# WORK ITEM
Copy, word for word, the lines of the entries below between the one with "(log 117). -/" and the one with "else natToBytes n (reg", inclusive, and leave out everything else.
Start of RECORDS SUPPLIED
-- ==== Sys2Proof/Machine/Mem.lean ====
section
/-! DEFINITION. The MEM words and SLD (R202-R216): where each lane's access leads (R187, R188), the checks at issue (R189,
R190), translation and the operand log (R193, R195), and the pending operation that performs the access. -/
namespace Sys2Proof.Machine

/-! ## Where a lane's access leads -/

/-- What a memory word is. -/
structure MemForm where
  kind : OpKind
  /-- By byte offset (LDX, STX). -/
  byOff : Bool
  canvas : Bool
  scalar : Bool
  /-- Returns old values. -/
  ret : Bool

/-- One lane's access: the bytes of its value that exist, with their addresses. -/
structure LanePlan where
  lane : Nat
  bytes : List (Nat × Nat)
  oob : Bool
  oobAt : Int
  /-- Canvas address, and the target's identifier where the address passes R188. -/
  addr : Nat
  tgt : Option Nat
  data : List Byte

def memW (w : FmtM) : Nat := 2 ^ w.sz.toNat

/-- Bytes of DATA: the value, and behind it the compare value of .cas (R52, R205); a literal in a 64-bit DATA is widened with zeros
(log 117). -/
def memData (s : State) (x : Ctx) (f : MemForm) (w : FmtM) (l : Nat) : List Byte :=
  let n := memW w
  let reg := fun k => (regWord x.g w.data.code k l).toNat
  if f.kind == .load then []
  else if f.kind != .store && w.aop = 9 then
    (if n = 8 then natToBytes 4 (reg 2) ++ natToBytes 4 (reg 3) ++ natToBytes 4 (reg 0) ++ natToBytes 4 (reg 1)
     else natToBytes n (reg 1) ++ natToBytes n (reg 0))
  else if n = 16 then (List.range 4).flatMap (fun k => natToBytes 4 (reg k))
  else natToBytes n (readInt s x w.data (if n = 8 then 64 else 32) false l)

def memOff (w : FmtM) : Int := toSigned 16 w.off.toNat

/-- The plan of a lane for a buffer word. -/
def planBuf (s : State) (x : Ctx) (f : MemForm) (w : FmtM) (l : Nat) : LanePlan :=
  let r := getB x.g w.buf.toNat
  let n := memW w
  if f.byOff then
    let o := (readInt s x w.idx 64 false l : Int) + memOff w
    { lane := l, bytes := offBytes r o n, oob := !offIn r o n, oobAt := o, addr := 0, tgt := none, data := memData s x f w l }
  else
    let i := (readN s x w.idx l : Int) + memOff w
    let es := if f.kind == .load || f.kind == .store then elemsOf r i n else [i]
    let out := es.filter (fun e => !elemIn r e)
    { lane := l, bytes := elemBytes r i (if es.length = 1 then min n (recE r) else n), oob := !out.isEmpty, oobAt := out.headD i, addr := 0, tgt := none,
      data := memData s x f w l }

/-- A canvas address (R188). -/
def canvasAddr (s : State) (x : Ctx) (w : FmtM) (l : Nat) : Nat := wrapNat 32 ((readN s x w.idx l : Int) + memOff w)

def planCv (s : State) (x : Ctx) (f : MemForm) (w : FmtM) (l : Nat) : LanePlan :=
  let a := canvasAddr s x w l
  let n := memW w
  match canvasAt s x.l x.w a n with
  | none => { lane := l, bytes := [], oob := false, oobAt := 0, addr := a, tgt := none, data := memData s x f w l }
  | some t => { lane := l, bytes := (List.range n).map (fun j => (j, t.2 + j)), oob := false, oobAt := 0, addr := a, tgt := some t.1.id,
                data := memData s x f w l }

def planOf (s : State) (x : Ctx) (f : MemForm) (w : FmtM) (l : Nat) : LanePlan :=
  if f.canvas then planCv s x f w l else planBuf s x f w l

/-- Lanes for which the word computes: one for a scalar load, which is an access of every lane of ACTIVE (R293). -/
def memLanes (x : Ctx) (f : MemForm) : LMask :=
  if f.scalar then (match lowestLane x.act with | none => 0 | some l => laneBit l) else x.act

/-! ## The checks at issue (R189) -/

def plansIn (ps : List LanePlan) (f : LanePlan → Bool) : LMask := ps.foldl (fun m p => if f p then m ||| laneBit p.lane else m) 0
/-- Confirmed lanes of an issue that acts for the group. -/
def sureLanes (x : Ctx) : LMask := x.act &&& x.g.counted

/-- An access that may trap: a counted lane's, and a scalar load's unless helper lanes alone are ACTIVE (R116). -/
def sureAcc (x : Ctx) (f : MemForm) (p : LanePlan) : Bool := if f.scalar then sureLanes x != 0 else hasLane x.g.counted p.lane

/-- Lanes of a trap: all counted lanes of ACTIVE for a scalar load, whose one access is every lane's (R189, R293). -/
def trapLanes (x : Ctx) (f : MemForm) (ps : List LanePlan) (t : LanePlan → Bool) : LMask :=
  if f.scalar then (if ps.any t then sureLanes x else 0) else plansIn ps t

def planAt (f : MemForm) (ps : List LanePlan) (m : LMask) : Option LanePlan :=
  if f.scalar then ps.head? else (lowestLane m).bind (fun l => ps.find? (fun p => p.lane == l))

/-- The lock that a lane's byte conflicts with, and the address of the first such byte (R254). -/
def byteLock (s : State) (x : Ctx) (f : MemForm) (p : LanePlan) : Option (Lock × Nat) :=
  let die := if f.canvas then (match p.tgt.bind (findWg s) with | some t => dieOf s t.lcore | none => 0) else dieOf s x.w.lcore
  let sp := match p.tgt with | some t => LockSpace.canvas t | none => LockSpace.global x.l.part
  (p.bytes.findSome? (fun b => (lockHit s x.l.id die sp b.2 1 (f.kind != .load)).map (fun k => (k, b.2)))).map
    (fun e => (e.1, if f.canvas then p.addr else e.2))

/-- The trap that the confirmed lanes of the word meet first in the order of R189. -/
def memTrap (s : State) (x : Ctx) (f : MemForm) (w : FmtM) (ps : List LanePlan) : Option Trap :=
  let r := getB x.g w.buf.toNat
  let sure := sureAcc x f
  let atomic := f.kind != .load && f.kind != .store
  let slot := w.buf.toNat
  let ro := if f.kind != .load && !f.canvas && recRdonly r then trapLanes x f ps (fun p => sure p && !p.bytes.isEmpty) else 0
  let big := !f.canvas && atomic && decide (recE r < memW w) && ps.any sure
  let oob := if !f.canvas && recOobt r then trapLanes x f ps (fun p => sure p && p.oob) else 0
  let cv := if f.canvas then trapLanes x f ps (fun p => sure p && p.tgt.isNone) else 0
  let hz := trapLanes x f ps (fun p => sure p && (byteLock s x f p).isSome)
  let mk := fun (k : TrapKind) (m : LMask) (a i : Nat) => some { Trap.at x.c k 0 m with addr := a, info := i }
  if ro != 0 then mk .readOnlyBuffer ro (match planAt f ps ro with | some p => (p.bytes.headD (0, 0)).2 | none => 0) slot
  else if big then mk .accessSize x.act 0 slot
  else if oob != 0 then mk .outOfBounds oob (match planAt f ps oob with | some p => wrapNat 64 p.oobAt | none => 0) slot
  else if cv != 0 then mk .canvasBounds cv (match planAt f ps cv with | some p => p.addr | none => 0) 0
  else if hz != 0 then
    match (planAt f ps hz).bind (byteLock s x f) with
    | some e => mk .rangeHazard hz e.2 ((if e.1.write then 1 else 0) + (if f.canvas then 2 else 0))
    | none => none
  else none

/-- Some confirmed lane is out of bounds, so the slot's sticky bit is set (R190). -/
def setsSticky (x : Ctx) (f : MemForm) (ps : List LanePlan) : Bool :=
  !f.canvas && ps.any (fun p => sureAcc x f p && p.oob)

def setSticky (n : Nat) (g : Group) : Group := { g with oob := g.oob ||| BitVec.ofNat 16 (2 ^ n) }

/-! ## Pieces and their translation -/

/-- Helper lanes store nothing, and load zero where a counted lane would trap (R116). -/
def planActs (s : State) (x : Ctx) (f : MemForm) (w : FmtM) (p : LanePlan) : Bool :=
  sureAcc x f p
    || (f.kind == .load && !(p.oob && recOobt (getB x.g w.buf.toNat)) && (byteLock s x f p).isNone)

/-- A piece before translation. -/
def pieceAcc (f : MemForm) (p : LanePlan) (e : Nat × Nat × Nat) : Acc :=
  { lane := p.lane, off := e.1, len := e.2.1, va := if f.canvas then 0 else e.2.2,
    loc := (match p.tgt with | some t => .canvas t e.2.2 | none => .global 0),
    data := if f.kind == .load then [] else if f.kind == .store then slice p.data e.1 e.2.1 else p.data,
    got := [], st := .todo }

def planAccs (f : MemForm) (p : LanePlan) : List Acc := (groupPieces p.bytes).map (pieceAcc f p)

/-- Translation of the pieces of a buffer word, in order: each with its place, or faulted. -/
def placeAccs (die part : Nat) (wr : Bool) (s : State) : List Acc → List Acc × State
  | [] => ([], s)
  | a :: r =>
    match translateFor s die part a.va wr with
    | (none, s1) => let t := placeAccs die part wr s1 r; ({ a with st := .unlogged } :: t.1, t.2)
    | (some p, s1) =>
      let t := placeAccs die part wr s1 r
      ({ a with loc := match p.peer with | some k => Loc.peer k p.pa | none => Loc.global p.pa } :: t.1, t.2)

/-- Lines of 128 bytes of buffers that the word's pieces touch; canvas accesses are no requests (R191). -/
def newLines (as : List Acc) : Nat := (dedupNat ((as.filter (fun a => isGlobal a.loc)).map (fun a => a.va / 128))).length

/-! ## The pending operation -/

def memOp (s : State) (x : Ctx) (f : MemForm) (w : FmtM) (as : List Acc) (fl : Option Nat) (split : Bool) : Op :=
  { id := s.nextId, kind := f.kind, flag := fl, quads := x.c.quads, lanes := x.act, pc := x.c.pc, hdr := x.c.clause.hdr, next := x.c.next,
    accs := as, dst := w.d.toNat, scalar := f.scalar, width := memW w, sx := w.sx, aop := w.aop.toNat, ret := f.ret, accepted := false,
    outs := [], wtype := 0, split := split, retried := false, die := dieOf s x.w.lcore, skip := [], more := 0 }

/-- Slots that take no bytes from memory are written at issue (R192). -/
def emptySlots (o : Op) (g : Group) : Group :=
  ((slotLanes o).flatMap (fun l => (List.range (slotsOf o.width)).map (fun k => (l, k)))).foldl (fun g e =>
    if (slotAccs o e.1 e.2).isEmpty then
      (if o.scalar then putS g (o.dst + e.2) 0 else writeV g o.id (o.dst + e.2) e.1 { val := 0, poison := false })
    else g) g

/-- The gang's live quads become a split (R214). -/
def openSplit (x : Ctx) (id : Nat) (fl : Option Nat) (g : Group) : Group :=
  { g with split := some { quads := qmaskOf (fun q => hasQuad x.c.quads q && (quadAt g q).live != 0), pc := x.c.pc, op := id, flag := fl } }

/-- The word's operation stands in its group; a word with no access completes at once. -/
def addOp (s : State) (x : Ctx) (o : Op) : State :=
  modGrp (freshId s).2 x.c.wg x.c.grp (fun g =>
    let g1 := if o.kind == .load || o.ret then emptySlots o g else g
    let g2 := if o.accs.isEmpty then g1 else { flagInc g1 o.flag with ops := g1.ops ++ [o] }
    advanceGrp x.c (if o.split then openSplit x o.id o.flag g2 else g2))

/-! ## Issue of a memory word -/

def memSrcs (f : MemForm) (w : FmtM) : List Src :=
  let n := memW w
  let dn := if f.kind == .load then 0 else if f.kind != .store && w.aop = 9 then (if n = 8 then 4 else 2) else if n = 16 then 4 else if n = 8 then 2 else 1
  [srcOf 3 w.idx (if f.byOff then 2 else 1), srcOf 3 w.data dn]

/-- The word cannot issue yet: its flag is full, a fault of its group is open, or the core's request budget is (R39, R191, R195). -/
def memWaits (s : State) (x : Ctx) (fl : Option Nat) (as : List Acc) : Bool :=
  flagFull x.g fl || heldByFault x.g || decide (1024 < coreRequests s (coreOf s x.w) + newLines as)

/-- Entries of the interval's buffer once a word with these pieces has issued (R330). -/
def bufAfter (x : Ctx) (c : Checked) (f : MemForm) (as : List Acc) : Nat :=
  if f.kind == .store then bufUse x.w c.mark (as.map (fun a => a.va / 64)) 0 else bufUse x.w c.mark [] as.length

/-- A word whose writes the interval's buffer takes (R201). -/
def fillsBuf (f : MemForm) : Bool := f.kind != .load && !f.ret && !f.canvas

/-- Rows of the interval's storage log once a word with these pieces, and every pending one, has written (R331). -/
def rowsAfter (x : Ctx) (c : Checked) (as : List Acc) : Nat :=
  let rows := fun (as : List Acc) => as.filterMap (fun a => match a.loc with | .canvas t b => if t = x.c.wg then some (b / 512) else none | _ => none)
  (dedupNat (c.stLog.map (fun e => e.row) ++ rows as
    ++ x.w.groups.flatMap (fun g => g.ops.flatMap (fun o => if o.kind == .load then [] else rows (o.accs.filter (fun a => a.st == .todo)))))).length

/-- A canvas word whose writes the storage log takes (R331). -/
def logsRows (f : MemForm) : Bool := f.kind != .load && f.canvas

/-- A store of a CHECKED workgroup that would overfill its buffer, of 512 entries, or its storage log, of 120 rows, waits for a cut
(R330, R331). -/
def bufferFull (x : Ctx) (f : MemForm) (as : List Acc) : Bool :=
  match x.w.chk with
  | none => false
  | some c => (fillsBuf f && decide (512 < bufAfter x c f as)) || (logsRows f && decide (120 < rowsAfter x c as))

/-- A word after which a cut is due (R330, R331). -/
def bufferDue (x : Ctx) (c : Checked) (f : MemForm) (as : List Acc) : Bool :=
  (fillsBuf f && decide (384 < bufAfter x c f as)) || (logsRows f && decide (90 < rowsAfter x c as))

/-- A word that leaves more than 384 entries, or 90 rows, calls for a cut at the next word boundary (R330, R331). -/
def bufferHigh (x : Ctx) (f : MemForm) (as : List Acc) (s : State) : State :=
  match x.w.chk with
  | none => s
  | some c => if bufferDue x c f as
    then modWg s x.c.wg (fun w => { w with chk := w.chk.map (fun c => { c with cutDue := true }) }) else s

/-- The piece lies with a peer out of reach (R370). -/
def goneAcc (s : State) (x : Ctx) (a : Acc) : Bool := match a.loc with | .peer k _ => peerGone s x.l.part k && a.st != .unlogged | _ => false

/-- Peer pieces of a word whose peer is out of reach: the trap PEER_LOST, of every counted lane for a scalar load (R293, R370). -/
def peerTrap (s : State) (x : Ctx) (f : MemForm) (as : List Acc) : Option Trap :=
  match as.find? (goneAcc s x) with
  | none => none
  | some a =>
    let k := match a.loc with | .peer k _ => k | _ => 0
    let m := if f.scalar then sureLanes x else as.foldl (fun m b => if goneAcc s x b then m ||| laneBit b.lane else m) 0
    some { Trap.at x.c .peerLost 0 m with addr := a.va, info := k }

/-- A piece of an access that may trap. -/
def surePiece (x : Ctx) (f : MemForm) (a : Acc) : Bool := if f.scalar then sureLanes x != 0 else hasLane x.g.counted a.lane

/-- Pieces that are performed: a helper lane's load that would fault, or lies with a peer out of reach, is zero as a whole (R116). -/
def actPieces (s : State) (x : Ctx) (f : MemForm) (as : List Acc) : List Acc :=
  let zero := as.foldl (fun m a => if !surePiece x f a && (a.st == .unlogged || goneAcc s x a) then m ||| laneBit a.lane else m) (0 : LMask)
  as.filter (fun a => surePiece x f a || !hasLane zero a.lane)

/-- LDX with SPL, no split being open (R214). -/
def opensSplit (x : Ctx) (f : MemForm) (w : FmtM) : Bool := f.byOff && f.kind == .load && w.spl && x.g.split.isNone

/-- A memory word after its poison check: the checks of R189, translation, and its operation. `fin` goes on with the
operation's identifier once it stands. -/
def memGo (s : State) (x : Ctx) (f : MemForm) (w : FmtM) (fl : Option Nat) (fin : State → Nat → Res) : Res :=
  let ps := (lanesOf (memLanes x f)).map (planOf s x f w)
  let sticky := setsSticky x f ps
  let s1 := if sticky then modGrp s x.c.wg x.c.grp (setSticky w.buf.toNat) else s
  match memTrap s x f w ps with
  | some t => .trap (if predicted x then s else s1) t
  | none =>
    let as0 := (ps.filter (planActs s x f w)).flatMap (planAccs f)
    if predicted x && sticky then .ok (stopSide s x.c)
    else if memWaits s x fl as0 then .wait
    else if bufferFull x f as0 then .ok (modWg s x.c.wg (fun w => { w with chk := w.chk.map (fun c => { c with cutDue := true }) }))
    else
      let wr := f.kind != .load
      let r := if f.canvas then (as0, s1) else placeAccs (dieOf s x.w.lcore) x.l.part wr s1 as0
      let as := actPieces s x f r.1
      let hit := as.any (fun a => a.st == .unlogged)
      match peerTrap s x f (as.filter (surePiece x f)) with
      | some t => .trap s1 t
      | none =>
        if predicted x && hit then .ok (stopSide s x.c)
        else
          let splits := opensSplit x f w
          let o := memOp r.2 x f w as fl splits
          fin (bufferHigh x f as (logGrp x.l.part x.l.tag.toNat x.c.wg x.c.grp (addOp r.2 x o))) o.id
End of RECORDS SUPPLIED
# RESPONSE AREA
(log 117). -/
def memData (s : State) (x : Ctx) (f : MemForm) (w : FmtM) (l : Nat) : List Byte :=
  let n := memW w
  let reg := fun k => (regWord x.g w.data.code k l).toNat
  if f.kind == .load then []
  else if f.kind != .store && w.aop = 9 then
    (if n = 8 then natToBytes 4 (reg 2) ++ natToBytes 4 (reg 3) ++ natToBytes 4 (reg 0) ++ natToBytes 4 (reg 1)
     else natToBytes n (reg 1) ++ natToBytes n (reg 0))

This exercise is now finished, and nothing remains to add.